Our application benchmarks are designed to show application performance results with times being reported in seconds, with lower scores being better. While these tests will show differences between the drives it is important to understand we are no longer measuring the synthetic performance of the hard drive but how well our test platforms perform with each individual drive. The performance of a drive is an integral part of the computer platform but other factors such as memory, CPU, core logic, and even driver choice can play a major role in determining how well the drive performs in any given task.

Game Level Load

This test centers on the actual loading of a playable level within our game selection. It is obvious based on the drive's specifications that this drive could be used in a gaming system, though its capacity severely limits the amount of newer multi-Gigabyte titles you can load on it. We have found in gaming that the burst/sustained read speed and access time of a drive is very important. Considering SSDs excel in low access (latency) times we thought it would be interesting to see how well this drive performs in one of our more demanding game tests. The Battlefield 2 test measures the time it takes to load the Daqing Oilfields level. Our application timer begins when the start single player icon is initiated and ends when the join game icon is visible.

Game Application Timing - Level Load Time

This is one of the more demanding game level load times we test currently and the MTRON drive scores first, although the margin is minimal with the Intel chipset. Our NVIDIA based board loads this particular level 8.6 seconds faster than the Intel board, resulting in a 20% improvement over the Raptor. After several hours of game play we could definitely tell a difference between the two drives in this test. The MTRON SSD product always seems to load the levels in a smoother manner than our Raptor although it is difficult to determine any actual speed differences except when first starting the game. The lack of hard drive noise is a welcome relief when playing games with the MTRON drive.

Nero Recode

Our encoding test is quite easy - we take our original Office Space DVD and use AnyDVD Ripper to copy the full DVD to the hard drive without compression, thus providing an almost exact duplicate of the DVD. We then fire up Nero Recode 2, select our Office Space copy on the hard drive, and perform a shrink operation to allow the entire movie along with extras to fit on a single 4.5GB DVD disc. We leave all options on their defaults except we turn off the advanced analysis option. The scores reported include the full encoding process and are represented in seconds, with lower numbers indicating better performance.

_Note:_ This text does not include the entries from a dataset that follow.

-- ==== Sys2Proof/Machine/Mem.lean ====
section
/-! DEFINITION. Class 1, the memory instructions (07_memory_ops, R152 to R187): loads, stores, ordering forms, convoy stream loads,
scratchpad accesses, atomics, reductions, and the buffer slots. -/

namespace Sys2Proof.Machine

noncomputable section

/-- LD.N8: Loads a byte from a buffer, zero-extended. (R167) -/
def execLdN8 (g : Guard) (u : Bool) (d : Reg) (a : Reg) (la : BitVec 4) (bs : BitVec 3) (off : Option Word) (s : State) : Out :=
  loadOp (.ldN8 g u d a la bs off) s d a la bs (litOff off) 1 1 (.zext 8) plainReq

/-- LD.I8: Loads a byte from a buffer, sign-extended. (R167) -/
def execLdI8 (g : Guard) (u : Bool) (d : Reg) (a : Reg) (la : BitVec 4) (bs : BitVec 3) (off : Option Word) (s : State) : Out :=
  loadOp (.ldI8 g u d a la bs off) s d a la bs (litOff off) 1 1 (.sext 8) plainReq

/-- LD.N16: Loads a half-word from a buffer, zero-extended. (R167) -/
def execLdN16 (g : Guard) (u : Bool) (d : Reg) (a : Reg) (la : BitVec 4) (bs : BitVec 3) (off : Option Word) (s : State) : Out :=
  loadOp (.ldN16 g u d a la bs off) s d a la bs (litOff off) 2 1 (.zext 16) plainReq

/-- LD.I16: Loads a half-word from a buffer, sign-extended. (R167) -/
def execLdI16 (g : Guard) (u : Bool) (d : Reg) (a : Reg) (la : BitVec 4) (bs : BitVec 3) (off : Option Word) (s : State) : Out :=
  loadOp (.ldI16 g u d a la bs off) s d a la bs (litOff off) 2 1 (.sext 16) plainReq

/-- LD.W: Loads a word from a buffer. (R167) -/
def execLdW (g : Guard) (u : Bool) (d : Reg) (a : Reg) (la : BitVec 4) (bs : BitVec 3) (off : Option Word) (s : State) : Out :=
  loadOp (.ldW g u d a la bs off) s d a la bs (litOff off) 4 1 (.words 1) plainReq

/-- LD.D: Loads two words from a buffer. (R167) -/
def execLdD (g : Guard) (u : Bool) (d : Reg) (a : Reg) (la : BitVec 4) (bs : BitVec 3) (off : Option Word) (s : State) : Out :=
  loadOp (.ldD g u d a la bs off) s d a la bs (litOff off) 8 2 (.words 2) plainReq

/-- LD.Q: Loads four words from a buffer. (R167) -/
def execLdQ (g : Guard) (u : Bool) (d : Reg) (a : Reg) (la : BitVec 4) (bs : BitVec 3) (off : Option Word) (s : State) : Out :=
  loadOp (.ldQ g u d a la bs off) s d a la bs (litOff off) 16 4 (.words 4) plainReq

/-- LD.O: Loads eight words from a buffer. (R167) -/
def execLdO (g : Guard) (u : Bool) (d : Reg) (a : Reg) (la : BitVec 4) (bs : BitVec 3) (off : Option Word) (s : State) : Out :=
  loadOp (.ldO g u d a la bs off) s d a la bs (litOff off) 32 8 (.words 8) plainReq

/-- ST.B: Stores the low byte of D into a buffer. (R168) -/
def execStB (g : Guard) (d : Reg) (a : Reg) (la : BitVec 4) (bs : BitVec 3) (off : Option Word) (s : State) : Out :=
  storeOp (.stB g d a la bs off) s a bs (litOff off) 1 (lowBytes d 1) (fun _ => .plain)

/-- ST.H: Stores the low half-word of D into a buffer. (R168) -/
def execStH (g : Guard) (d : Reg) (a : Reg) (la : BitVec 4) (bs : BitVec 3) (off : Option Word) (s : State) : Out :=
  storeOp (.stH g d a la bs off) s a bs (litOff off) 2 (lowBytes d 2) (fun _ => .plain)

/-- ST.W: Stores a word into a buffer. (R168) -/
def execStW (g : Guard) (d : Reg) (a : Reg) (la : BitVec 4) (bs : BitVec 3) (off : Option Word) (s : State) : Out :=
  storeOp (.stW g d a la bs off) s a bs (litOff off) 4 (regBytes d 1) (fun _ => .plain)

/-- ST.D: Stores two words into a buffer. (R168) -/
def execStD (g : Guard) (d : Reg) (a : Reg) (la : BitVec 4) (bs : BitVec 3) (off : Option Word) (s : State) : Out :=
  storeOp (.stD g d a la bs off) s a bs (litOff off) 8 (regBytes d 2) (fun _ => .plain)

/-- ST.Q: Stores four words into a buffer. (R168) -/
def execStQ (g : Guard) (d : Reg) (a : Reg) (la : BitVec 4) (bs : BitVec 3) (off : Option Word) (s : State) : Out :=
  storeOp (.stQ g d a la bs off) s a bs (litOff off) 16 (regBytes d 4) (fun _ => .plain)

/-- ST.O: Stores eight words into a buffer. (R168) -/
def execStO (g : Guard) (d : Reg) (a : Reg) (la : BitVec 4) (bs : BitVec 3) (off : Option Word) (s : State) : Out :=
  storeOp (.stO g d a la bs off) s a bs (litOff off) 32 (regBytes d 8) (fun _ => .plain)

/-- LDA.W: Loads a word as an acquire at scope S. (R170) -/
def execLdaW (g : Guard) (u : Bool) (d : Reg) (a : Reg) (la : BitVec 4) (bs : BitVec 3) (o : OrdLit) (s : State) : Out :=
  acquireOp (.ldaW g u d a la bs o) s d a la bs o 4 1 acquireReq

/-- LDA.D: Loads two words as an acquire at scope S. (R170) -/
def execLdaD (g : Guard) (u : Bool) (d : Reg) (a : Reg) (la : BitVec 4) (bs : BitVec 3) (o : OrdLit) (s : State) : Out :=
  acquireOp (.ldaD g u d a la bs o) s d a la bs o 8 2 acquireReq

/-- LDAP.W: Promotes releases of cores within scope S to PKG and then loads as an acquire. (R172) -/
def execLdapW (g : Guard) (u : Bool) (d : Reg) (a : Reg) (la : BitVec 4) (bs : BitVec 3) (o : OrdLit) (s : State) : Out :=
  acquireOp (.ldapW g u d a la bs o) s d a la bs o 4 1 promoteReq

/-- STL.W: Stores a word as a release at scope S. (R171) -/
def execStlW (g : Guard) (d : Reg) (a : Reg) (la : BitVec 4) (bs : BitVec 3) (o : OrdLit) (s : State) : Out :=
  releaseOp (.stlW g d a la bs o) s a bs o 4 (regBytes d 1)

/-- STL.D: Stores two words as a release at scope S. (R171) -/
def execStlD (g : Guard) (d : Reg) (a : Reg) (la : BitVec 4) (bs : BitVec 3) (o : OrdLit) (s : State) : Out :=
  releaseOp (.stlD g d a la bs o) s a bs o 8 (regBytes d 2)

/-- LDC.W: Loads a word from store queue or home and taints the destination. (R173) -/
def execLdcW (g : Guard) (u : Bool) (d : Reg) (a : Reg) (la : BitVec 4) (bs : BitVec 3) (off : Option Word) (s : State) : Out :=
  loadOp (.ldcW g u d a la bs off) s d a la bs (litOff off) 4 1 (.words 1) consumeReq

/-- LDC.D: Loads two words from store queue or home and taints the destinations. (R173) -/
def execLdcD (g : Guard) (u : Bool) (d : Reg) (a : Reg) (la : BitVec 4) (bs : BitVec 3) (off : Option Word) (s : State) : Out :=
  loadOp (.ldcD g u d a la bs off) s d a la bs (litOff off) 8 2 (.words 2) consumeReq

/-- LDV.W: Loads a word as one convoy step, holding the member at its slip limit. (R175) -/
def execLdvW (g : Guard) (u : Bool) (d : Reg) (a : Reg) (la : BitVec 4) (bs : BitVec 3) (off : Option Word) (s : State) : Out :=
  streamOp (.ldvW g u d a la bs off) s d a la bs (litOff off) 4 1

/-- LDV.D: Loads two words as one convoy step. (R175) -/
def execLdvD (g : Guard) (u : Bool) (d : Reg) (a : Reg) (la : BitVec 4) (bs : BitVec 3) (off : Option Word) (s : State) : Out :=
  streamOp (.ldvD g u d a la bs off) s d a la bs (litOff off) 8 2

/-- LDV.Q: Loads four words as one convoy step. (R175) -/
def execLdvQ (g : Guard) (u : Bool) (d : Reg) (a : Reg) (la : BitVec 4) (bs : BitVec 3) (off : Option Word) (s : State) : Out :=
  streamOp (.ldvQ g u d a la bs off) s d a la bs (litOff off) 16 4

/-- LDV.O: Loads eight words as one convoy step. (R175) -/
def execLdvO (g : Guard) (u : Bool) (d : Reg) (a : Reg) (la : BitVec 4) (bs : BitVec 3) (off : Option Word) (s : State) : Out :=
  streamOp (.ldvO g u d a la bs off) s d a la bs (litOff off) 32 8

/-- LDS.W: Loads a word from scratchpad. (R177) -/
def execLdsW (g : Guard) (u : Bool) (d : Reg) (a : Reg) (la : BitVec 4) (off : Option Word) (s : State) : Out :=
  ldsOp (.ldsW g u d a la off) s d a la off 1

/-- LDS.D: Loads two words from scratchpad. (R177) -/
def execLdsD (g : Guard) (u : Bool) (d : Reg) (a : Reg) (la : BitVec 4) (off : Option Word) (s : State) : Out :=
  ldsOp (.ldsD g u d a la off) s d a la off 2

/-- LDS.Q: Loads four words from scratchpad. (R177) -/
def execLdsQ (g : Guard) (u : Bool) (d : Reg) (a : Reg) (la : BitVec 4) (off : Option Word) (s : State) : Out :=
  ldsOp (.ldsQ g u d a la off) s d a la off 4

/-- LDS.O: Loads eight words from scratchpad. (R177) -/
def execLdsO (g : Guard) (u : Bool) (d : Reg) (a : Reg) (la : BitVec 4) (off : Option Word) (s : State) : Out :=
  ldsOp (.ldsO g u d a la off) s d a la off 8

Media Encoding Performance - Nero Recode 2

This test is primarily dependent on CPU performance but the write performance of a drive can make small but measurable differences in completion times. As in our PCMark05 tests, the write performance of the MTRON drive does not match that of our Raptor and the resulting performance is about 6% slower than the Raptor. We typically find in this particular test that the CPU throughput of the Intel chipsets is a little better than the NVIDIA chipsets and our Raptor results bear this out. However, due to the better write speed performance of the NVIDIA chipset with the MTRON drive, we see it scoring ahead of the Intel solution even with the CPU throughput disadvantage.

WinRAR 3.70

Our WinRAR test measures the time it takes to compress our test folder that contains 444 files, 10 folders, and 602MB of data. While the benchmark is CPU intensive for the compression tests it still requires a fast storage system to keep pace with the CPU. A drive that offers excellent write performance can make a slight difference in this benchmark.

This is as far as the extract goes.